_Your task_
Each entry below is to be copied verbatim, with no line missing.

_Dataset excerpts_
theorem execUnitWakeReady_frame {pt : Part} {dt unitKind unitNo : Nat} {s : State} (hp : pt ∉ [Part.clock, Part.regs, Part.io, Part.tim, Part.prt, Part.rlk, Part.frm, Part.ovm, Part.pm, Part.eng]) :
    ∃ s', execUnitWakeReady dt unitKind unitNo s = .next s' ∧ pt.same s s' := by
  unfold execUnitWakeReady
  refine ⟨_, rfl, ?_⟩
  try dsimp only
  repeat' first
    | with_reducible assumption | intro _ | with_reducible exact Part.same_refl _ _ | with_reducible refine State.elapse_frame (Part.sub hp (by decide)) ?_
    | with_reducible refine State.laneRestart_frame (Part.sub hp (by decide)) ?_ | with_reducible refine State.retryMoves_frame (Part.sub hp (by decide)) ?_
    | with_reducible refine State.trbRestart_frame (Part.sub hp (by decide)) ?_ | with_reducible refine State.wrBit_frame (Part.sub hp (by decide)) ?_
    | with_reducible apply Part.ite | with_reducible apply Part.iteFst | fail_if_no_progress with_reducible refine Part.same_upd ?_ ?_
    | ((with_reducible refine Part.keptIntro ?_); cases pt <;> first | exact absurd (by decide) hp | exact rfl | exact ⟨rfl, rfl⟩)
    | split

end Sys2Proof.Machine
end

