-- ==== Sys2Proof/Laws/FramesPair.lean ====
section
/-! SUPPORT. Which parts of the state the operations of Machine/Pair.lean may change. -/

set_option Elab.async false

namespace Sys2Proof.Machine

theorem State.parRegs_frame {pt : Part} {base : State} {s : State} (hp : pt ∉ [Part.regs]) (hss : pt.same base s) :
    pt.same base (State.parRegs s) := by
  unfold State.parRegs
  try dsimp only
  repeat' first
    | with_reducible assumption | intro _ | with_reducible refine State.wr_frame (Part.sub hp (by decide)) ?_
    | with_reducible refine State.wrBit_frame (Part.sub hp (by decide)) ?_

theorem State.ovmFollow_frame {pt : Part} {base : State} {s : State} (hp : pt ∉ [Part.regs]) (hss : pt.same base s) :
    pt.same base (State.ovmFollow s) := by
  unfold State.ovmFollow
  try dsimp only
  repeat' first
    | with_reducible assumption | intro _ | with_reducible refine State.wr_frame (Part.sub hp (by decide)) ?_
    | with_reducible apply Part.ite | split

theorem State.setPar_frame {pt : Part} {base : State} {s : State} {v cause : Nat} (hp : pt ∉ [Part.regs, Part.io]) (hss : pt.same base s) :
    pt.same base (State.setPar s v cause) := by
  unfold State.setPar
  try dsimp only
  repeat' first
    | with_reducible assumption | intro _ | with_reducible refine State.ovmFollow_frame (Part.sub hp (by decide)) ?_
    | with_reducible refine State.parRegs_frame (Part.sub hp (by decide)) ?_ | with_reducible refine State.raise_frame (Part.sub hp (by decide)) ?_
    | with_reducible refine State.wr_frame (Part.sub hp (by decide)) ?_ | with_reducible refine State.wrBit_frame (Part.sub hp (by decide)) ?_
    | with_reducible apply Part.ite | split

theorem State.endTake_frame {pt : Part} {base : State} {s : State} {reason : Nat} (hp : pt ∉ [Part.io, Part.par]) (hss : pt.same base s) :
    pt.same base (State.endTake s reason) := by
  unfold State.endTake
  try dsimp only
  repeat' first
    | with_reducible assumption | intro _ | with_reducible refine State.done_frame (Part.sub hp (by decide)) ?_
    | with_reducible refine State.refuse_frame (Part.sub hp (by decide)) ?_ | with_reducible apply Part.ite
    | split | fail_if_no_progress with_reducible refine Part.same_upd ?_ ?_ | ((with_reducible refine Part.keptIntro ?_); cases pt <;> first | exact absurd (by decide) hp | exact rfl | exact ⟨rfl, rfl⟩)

_Exercise output_
theorem execUnitWakeReady_frame {pt : Part} {dt unitKind unitNo : Nat} {s : State} (hp : pt ∉ [Part.clock, Part.regs, Part.io, Part.tim, Part.prt, Part.rlk, Part.frm, Part.ovm, Part.pm, Part.eng]) :
    ∃ s', execUnitWakeReady dt unitKind unitNo s = .next s' ∧ pt.same s s' := by
  unfold execUnitWakeReady
  refine ⟨_, rfl, ?_⟩
  try dsimp only
  repeat' first
    | with_reducible assumption | intro _ | with_reducible exact Part.same_refl _ _ | with_reducible refine State.elapse_frame (Part.sub hp (by decide)) ?_
    | with_reducible refine State.laneRestart_frame (Part.sub hp (by decide)) ?_ | with_reducible refine State.retryMoves_frame (Part.sub hp (by decide)) ?_
    | with_reducible refine State.trbRestart_frame (Part.sub hp (by decide)) ?_ | with_reducible refine State.wrBit_frame (Part.sub hp (by decide)) ?_
    | with_reducible apply Part.ite | with_reducible apply Part.iteFst | fail_if_no_progress with_reducible refine Part.same_upd ?_ ?_
    | ((with_reducible refine Part.keptIntro ?_); cases pt <;> first | exact absurd (by decide) hp | exact rfl | exact ⟨rfl, rfl⟩)
    | split

end Sys2Proof.Machine
end

-- ==== Sys2Proof/Laws/FramesPair.lean ====
section
/-! SUPPORT. Which parts of the state the operations of Machine/Pair.lean may change. -/

set_option Elab.async false

namespace Sys2Proof.Machine

theorem State.parRegs_frame {pt : Part} {base : State} {s : State} (hp : pt ∉ [Part.regs]) (hss : pt.same base s) :
    pt.same base (State.parRegs s) := by
  unfold State.parRegs
  try dsimp only
  repeat' first
    | with_reducible assumption | intro _ | with_reducible refine State.wr_frame (Part.sub hp (by decide)) ?_
    | with_reducible refine State.wrBit_frame (Part.sub hp (by decide)) ?_

theorem State.ovmFollow_frame {pt : Part} {base : State} {s : State} (hp : pt ∉ [Part.regs]) (hss : pt.same base s) :
    pt.same base (State.ovmFollow s) := by
  unfold State.ovmFollow
  try dsimp only
  repeat' first
    | with_reducible assumption | intro _ | with_reducible refine State.wr_frame (Part.sub hp (by decide)) ?_
    | with_reducible apply Part.ite | split

theorem State.setPar_frame {pt : Part} {base : State} {s : State} {v cause : Nat} (hp : pt ∉ [Part.regs, Part.io]) (hss : pt.same base s) :
    pt.same base (State.setPar s v cause) := by
  unfold State.setPar
  try dsimp only
  repeat' first
    | with_reducible assumption | intro _ | with_reducible refine State.ovmFollow_frame (Part.sub hp (by decide)) ?_
    | with_reducible refine State.parRegs_frame (Part.sub hp (by decide)) ?_ | with_reducible refine State.raise_frame (Part.sub hp (by decide)) ?_
    | with_reducible refine State.wr_frame (Part.sub hp (by decide)) ?_ | with_reducible refine State.wrBit_frame (Part.sub hp (by decide)) ?_
    | with_reducible apply Part.ite | split

theorem State.endTake_frame {pt : Part} {base : State} {s : State} {reason : Nat} (hp : pt ∉ [Part.io, Part.par]) (hss : pt.same base s) :
    pt.same base (State.endTake s reason) := by
  unfold State.endTake
  try dsimp only
  repeat' first
    | with_reducible assumption | intro _ | with_reducible refine State.done_frame (Part.sub hp (by decide)) ?_
    | with_reducible refine State.refuse_frame (Part.sub hp (by decide)) ?_ | with_reducible apply Part.ite
    | split | fail_if_no_progress with_reducible refine Part.same_upd ?_ ?_ | ((with_reducible refine Part.keptIntro ?_); cases pt <;> first | exact absurd (by decide) hp | exact rfl | exact ⟨rfl, rfl⟩)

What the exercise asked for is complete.